Since $x_1 = h$, we can substitute $x_1$ with $h$:

$h = \frac{1}{2} gt_1^2$

Let's now solve this equation for $t_1$:

$2h = gt_1^2$

$t_1^2 = \frac{2h}{g}$

$t_1 = \pm \sqrt{\frac{2h}{g}}$

We pick the positive solution because we know that $t_1 \gt 0$:

$t_1 = \sqrt{\frac{2h}{g}}$

Since the instant at which the object is left falling is 0, the instant $t_1$ coincides with the total time taken to hit the ground.

So, let's calculate it:

$t_1 = \sqrt{\frac{2h}{g}}$

$t_1 = \sqrt{\frac{ 2(\pu{1.25 \cancel m}) }{ \pu{9.81 \cancel m//s^2} }}$

$t_1 = \pu{0.505 s}$

Next, let's find the impact velocity $v_1$ that the object has at the instant $t_1$ when it hits the ground.

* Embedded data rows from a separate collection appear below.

-- ==== Sys2Proof/Tests/Slice0.lean ====
section
/-! SUPPORT. The model's own tests: ill-formed terms refused, words written out from the encoding tables and what they decode to, a
witness for the hypotheses of every statement of the certificate, and the results of words in the spec's tables and examples. -/

namespace Sys2Proof.Tests
open Machine

set_option maxRecDepth 100000
set_option Elab.async false

/-- No memory lists anything at reset. -/
theorem test_reset_memories : State.reset.mem = [] ∧ State.reset.host = [] := ⟨rfl, rfl⟩

/-! ## Ill-formed terms -/

/-- A word with no WAIT and no SIGNAL. -/
def word (i : Instr) : Code := ⟨.none, .none, i⟩

/-- Ill-formed WAIT and SIGNAL fields (R89 to R91) and ill-formed BAR words (R138). -/
def illFormedFields : List (Col × Code) :=
  [(.ctl, ⟨.idle 0, .none, .nop⟩), (.ctl, ⟨.tok .ctl 0, .none, .nop⟩), (.acs, ⟨.tok .chn 0, .none, .nop⟩),
   (.chn, ⟨.tok .ctl 0, .none, .nop⟩), (.vec, ⟨.colIdle .chn, .none, .nop⟩), (.chn, ⟨.colIdle .ctl, .none, .nop⟩),
   (.chn, ⟨.flag 0, .none, .nop⟩), (.chn, ⟨.cnt 0, .none, .nop⟩), (.chn, ⟨.plait, .none, .nop⟩), (.chn, ⟨.landed, .none, .nop⟩),
   (.mat, ⟨.none, .tok .mat 0, .nop⟩), (.cpy, ⟨.none, .tok .chn 0, .nop⟩), (.chn, ⟨.none, .tok .ctl 0, .nop⟩),
   (.chn, ⟨.none, .clr 0, .nop⟩), (.chn, ⟨.none, .link 0, .nop⟩), (.chn, ⟨.none, .flag 0, .nop⟩), (.chn, ⟨.none, .cnt 0, .nop⟩),
   (.ctl, ⟨.none, .bar 3, .bar 2⟩), (.ctl, ⟨.bar 2, .none, .bar 2⟩)]

/-- Ill-formed words of ctl, of acs, of the channels and of the common group: one for each check of their fields. -/
def illFormedWords : List (Col × Instr) :=
  [(.ctl, .shli 1 2 64), (.ctl, .shri 1 2 64), (.ctl, .sari 1 2 (-1)), (.ctl, .b .al 1 0 0), (.ctl, .b .al 0 1 0),
   (.ctl, .ld 1 2 0 .sp .rel .d 0), (.ctl, .ld 1 2 0 .sp .ar .d 0), (.ctl, .st 1 2 0 .gl .acq .d 0), (.ctl, .st 1 2 0 .gl .ar .d 0),
   (.ctl, .amo 1 2 0 .hp .plain .d 3 .add), (.ctl, .amo 1 2 0 .sp .plain .h 3 .add), (.ctl, .cas 1 2 0 .ap .plain .d 3),
   (.ctl, .cas 1 2 0 .sp .plain .b 3), (.ctl, .csig (.flag 0) 1), (.ctl, .csig (.clr 0) 1), (.ctl, .cwait (.flag 0) 1),
   (.ctl, .cwait (.bar 0) 1), (.ctl, .cwait .plait 1), (.ctl, .cwait .landed 1), (.ctl, .cwait (.colIdle .acs) 1),
   (.ctl, .cwait (.colIdle .chn) 0), (.ctl, .qput .ctl 1), (.ctl, .qpub .chn), (.ctl, .launch 1 .hp 2), (.ctl, .launch 1 .ap 2),
   (.ctl, .cntrd 1 (.head .ctl)), (.ctl, .cntrd 1 (.tail .chn)), (.ctl, .cntrd 1 (.put .ctl)), (.ctl, .csrr 1 5),
   (.ctl, .csrw 1 0x16 2), (.ctl, .csrs 1 0x110 2), (.ctl, .csrc 1 0x811 2), (.ctl, .fuseReadIdentity 1 2),
   (.ctl, .fuseReadLifecycle 1 2), (.acs, .radv .a 0), (.acs, .radv .b 4096),
   (.chn, .rd 0 0 32 0 0), (.chn, .rdL2 0 0 63 false), (.chn, .wr 0 0 32 0), (.chn, .wr 0 0 0 1024), (.chn, .pass 0),
   (.ctl, .loopf .imm 0 1), (.ctl, .loopf .imm 1 0), (.ctl, .loope .imm 1 0), (.chn, .loopf (.reg 0) 1 1), (.chn, .loope .imm 1 1),
   (.chn, .elas), (.chn, .hoop 1 0), (.chn, .hoop 0 1)]

/-- A mask field of zeros. -/
def allOn : Mask := ⟨0, false⟩

/-- Ill-formed words of vec and mat: a type that the word does not accept, a destination that it may not have, a shape, a
granule. -/
def illFormedVecAndMat : List Instr :=
  [.vadd (.v 0) (.v 0) (.v 0) .i32 allOn, .vsub (.v 0) (.v 0) (.v 0) .e3m2 allOn, .vmul (.v 0) (.v 0) (.v 0) .r32 allOn,
   .vfma (.v 0) (.v 0) (.v 0) (.v 0) .q4 allOn, .vfms (.v 0) (.v 0) (.v 0) (.v 0) .i8 allOn, .vfnma (.v 0) (.v 0) (.v 0) (.v 0) .c4 allOn,
   .vdiv (.v 0) (.v 0) (.v 0) .i16 allOn, .vsqrt (.v 0) (.v 0) .i64 allOn, .vmin (.v 0) (.v 0) (.v 0) .i32 allOn,
   .vmax (.v 0) (.v 0) (.v 0) .i32 allOn, .vabs (.v 0) (.v 0) .i32 allOn, .vneg (.v 0) (.v 0) .i32 allOn,
   .vcmp .eq 0 (.v 0) (.v 0) .i32 allOn, .vclass 0 (.v 0) 1 .i32 allOn, .vrnd (.v 0) (.v 0) .i32 allOn,
   .vcvt (.v 0) (.v 0) .r32 .f32 false false allOn, .vcvt (.v 0) (.v 0) .i64 .r32 false false allOn,
   .vcvt (.v 0) (.v 0) .i32 .f32 true false allOn, .vcvt (.v 0) (.v 0) .f32 .i32 false true allOn,
   .vcvt (.v 0) (.v 0) .q4 .f32 false false allOn, .vcvt (.v 0) (.v 0) .f32 .e2m3 false false allOn,
   .vsum (.v 0) (.v 0) (.v 0) .r32 allOn, .vmaxr (.v 0) (.v 0) (.v 0) .r64 allOn, .vminr (.v 0) (.v 0) (.v 0) .q4 allOn,
   .vdot (.v 0) (.v 0) (.v 0) (.v 0) .r32 allOn, .viadd .wrap (.v 0) (.v 0) (.v 0) .f32 allOn, .visub .ss (.v 0) (.v 0) (.v 0) .r32 allOn,
   .vimul (.v 0) (.v 0) (.v 0) .r32 allOn, .vimulh false (.v 0) (.v 0) (.v 0) .f64 allOn, .vand (.v 0) (.v 0) (.v 0) .f32 allOn,
   .vor (.v 0) (.v 0) (.v 0) .f32 allOn, .vxor (.v 0) (.v 0) (.v 0) .f32 allOn, .vshl (.v 0) (.v 0) (.v 0) .f32 allOn,
   .vshr (.v 0) (.v 0) (.v 0) .f32 allOn, .vsar (.v 0) (.v 0) (.v 0) .f32 allOn, .vimin true (.v 0) (.v 0) (.v 0) .f32 allOn,
   .vimax true (.v 0) (.v 0) (.v 0) .f32 allOn, .viabsd true (.v 0) (.v 0) (.v 0) .f32 allOn, .vicmp .eq 0 (.v 0) (.v 0) .f32 allOn,
   .vmmul (.v 0) (.v 0) (.v 0) 0 .i32 allOn, .vmadd (.v 0) (.v 0) (.v 0) 0 .i64 allOn, .vmsub (.v 0) (.v 0) (.v 0) 0 .f32 allOn,
   .vmred .u (.v 0) (.v 0) 0 .i32 allOn, .vbfly (.v 0) (.v 0) (.v 0) 0 0 .i32 allOn, .vibfly (.v 0) (.v 0) (.v 0) 0 0 .i32 allOn,
   .vmset 0 (.v 0) .i32 allOn, .vmmac (.v 0) (.v 0) (.v 0) 0 .i32 allOn, .vmmac (.w 0) (.v 0) (.v 0) 0 .r32 allOn]

/-- The rest of them. -/
def illFormedMovement : List Instr :=
  [.vmov (.v 0) (.v 0) .q4 allOn, .vbcast (.v 0) (.v 0) .e3m2 allOn, .vtr (.v 0) (.v 0) .c4 allOn, .vrot (.v 0) (.v 0) 1 false .q4 allOn,
   .vexp (.v 0) (.v 0) .q4 allOn, .vperm .brev (.v 0) (.v 0) .q4 allOn, .vext (.v 0) (.v 0) 0 0 .q4 allOn,
   .vins (.v 0) (.v 0) 0 0 .q4 allOn, .vbnet (.v 0) (.v 0) 0 .q4 allOn, .vpopc (.v 0) (.v 0) .q4 allOn, .vclz (.v 0) (.v 0) .q4 allOn,
   .vsel (.v 0) (.v 0) (.v 0) .q4 allOn, .kand 0 0 0 .q4, .kor 0 0 0 .q4, .knot 0 0 .q4, .kmov 0 (.v 0) .q4,
   .vcomp (.v 0) (.v 0) .q4 allOn, .vcomp .lat (.v 0) .i32 allOn, .vpart .lat (.v 0) allOn, .vshape 17 0, .vshape 0 31,
   .vpack (.v 0) (.v 0) .i8 allOn, .vunpk (.v 0) (.v 0) .f32 allOn, .vtab (.fn .exp2) (.v 0) (.v 0) .f64 allOn,
   .vtab (.slot 0) (.v 0) (.v 0) .e4m3 allOn]

theorem test_wf_refuses_fields : (illFormedFields.all fun x => !x.2.wf x.1) = true := by decide

theorem test_wf_refuses_words : (illFormedWords.all fun x => !(word x.2).wf x.1) = true := by decide

theorem test_wf_refuses_vec_words : ((illFormedVecAndMat ++ illFormedMovement).all fun i => !(word i).wf .vec) = true := by decide

theorem test_wf_refuses_granules : ([Instr.mgo 24, .mgoQuad 31, .mop 24 false 0 0, .mzero 25 0, .mdrain 24 0 0 0, .mdrainT 24 0 0 0 0,
    .mdrainPeer 24 0 0 0 0, .minbox 24 0].all fun i => !(word i).wf .mat) = true := by decide

/-! ## Illegal words -/

/-- The decoder refuses 64 bits in a column. -/
def refuses (c : Col) (w : Nat) : Bool :=
  match decode c w with
  | .ok _ => false
  | .error _ => true

/-- Illegal words of ctl: reserved codes and bits that must be zero (R89, R91, R97, R104, R135). -/
def illegalCtl1 : List Nat :=
  [0x0000_3A00_0000_0000, 0x0000_3D00_0000_0000, 0x0000_1C00_0000_0000, 0x0000_2B00_0000_0000, 0x0000_3600_0000_0000,
   0x0000_4700_0000_0000, 0x0000_5600_0000_0000, 0x0000_6500_0000_0000, 0x0000_7A00_0000_0000, 0x0000_0000_0000_0001,
   0x0000_3070_0000_0000, 0x0000_3004_0000_0000, 0x0000_3304_5000_0000, 0x0000_3400_1000_0000, 0x0000_4000_000C_0000,
   0x0000_4100_000E_0000, 0x0000_4200_0006_0480, 0x0000_4200_0006_0001, 0x0000_4300_0006_0080, 0x0000_4400_0000_0000,
   0x0000_4404_0040_0000, 0x0000_4508_0040_0000, 0x0000_4500_0000_0000, 0x0000_4600_0000_0001]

From Eq. (1), we know that the velocity at the instant $t_1$ is

$v_1 = gt_1$

And we know that the instant $t_1$ is

$t_1 = \sqrt{\frac{2h}{g}}$

If we substitute this in the previous equation, we find that

$v_1 = g \sqrt{\frac{2h}{g}}$

$v_1 = \sqrt{\frac{2h}{\cancel g} g^{\cancel 2}}$

$v_1 = \sqrt{2hg}$

$v_1 = \sqrt{ 2(\pu{1.25 m}) (\pu{9.81 m//s^2}) }$

$v_1 = \pu{4.95 m//s}$

Thus, we found that the object takes $\pu{0.505 s}$ to hit the ground and the impact velocity that it has is $\pu{4.95 m/s}$.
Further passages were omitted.